theorem State.endDoor_thins (s : State) (side : Side) (o : RecOutcome) (why : Option EndReason) :
    s.Thins (s.endDoor side o why) := by
  unfold State.endDoor
  split
  · exact s.endTree_thins _ _ _
  · exact .refl s

/-! ### Handles that are gone -/

/-- A record that has ended is not in the table. -/
theorem State.endOne_gone (s : State) (h : Handle) (o : RecOutcome) (why : Option EndReason) :
    h ∉ (s.endOne h o why).handles := by
  unfold State.endOne
  cases e : s.find h with
  | none =>
    intro m
    obtain ⟨r, hr, rfl⟩ := List.mem_map.mp m
    have := List.find?_eq_none.mp e r hr
    simp at this
  | some r =>
    dsimp only
    refine State.Thins.gone (State.count_thins _ _ _ _ _) ?_
    refine State.Thins.gone (State.release_thins _ _ _) ?_
    intro m
    obtain ⟨x, hx, hxe⟩ := List.mem_map.mp m
    have := List.mem_filter.mp hx
    simp [hxe] at this

theorem State.endTree_gone (s : State) (h : Handle) (o : RecOutcome) (why : Option EndReason) :
    h ∉ (s.endTree h o why).handles := by
  unfold State.endTree Config.tableCap State.endChain
  have g := s.endOne_gone h o why
  dsimp only
  cases o with
  | done => exact (State.Thins.foldl _ State.freePred_thins _ _).gone g
  | stopped => exact (State.Thins.foldl _ (fun t k => State.endChain_thins _ t k _ _) _ _).gone g
  | failed => exact (State.Thins.foldl _ (fun t k => State.endChain_thins _ t k _ _) _ _).gone g
  | cancelled => exact (State.Thins.foldl _ (fun t k => State.endChain_thins _ t k _ _) _ _).gone g

/-- Records ended one by one are not in the table. -/
theorem State.endEach_gone :
    ∀ (hs : List Handle) (s : State) (o : RecOutcome) (why : Option EndReason),
      ∀ h ∈ hs, h ∉ (s.endEach hs o why).handles
  | [], _, _, _, _, m => nomatch m
  | k :: hs, s, o, why, h, m => by
    rcases List.mem_cons.mp m with rfl | m
    · exact State.Thins.gone (State.endEach_thins _ hs o why) (s.endOne_gone h o why)
    · exact State.endEach_gone hs (s.endOne k o why) o why h m

/-- With every record ended the table is empty. -/
theorem State.endEach_all (s : State) (o : RecOutcome) (why : Option EndReason) :
    (s.endEach s.handles o why).plan.records = [] := by
  have sub := (s.endEach_thins s.handles o why).handles
  have g := State.endEach_gone s.handles s o why
  have e : (s.endEach s.handles o why).handles = [] := by
    refine List.eq_nil_iff_forall_not_mem.mpr fun h m => g h (sub.subset m) m
  simpa [State.handles] using e

end Sys2Proof.Machine
end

☆ ☆ ☆ ☆

Task: Only lines holding the word "foldl" belong in the answer; copy each one from the material.

Solution to the exercise:
  | done => exact (State.Thins.foldl _ State.freePred_thins _ _).gone g
  | stopped => exact (State.Thins.foldl _ (fun t k => State.endChain_thins _ t k _ _) _ _).gone g
  | failed => exact (State.Thins.foldl _ (fun t k => State.endChain_thins _ t k _ _) _ _).gone g
  | cancelled => exact (State.Thins.foldl _ (fun t k => State.endChain_thins _ t k _ _) _ _).gone g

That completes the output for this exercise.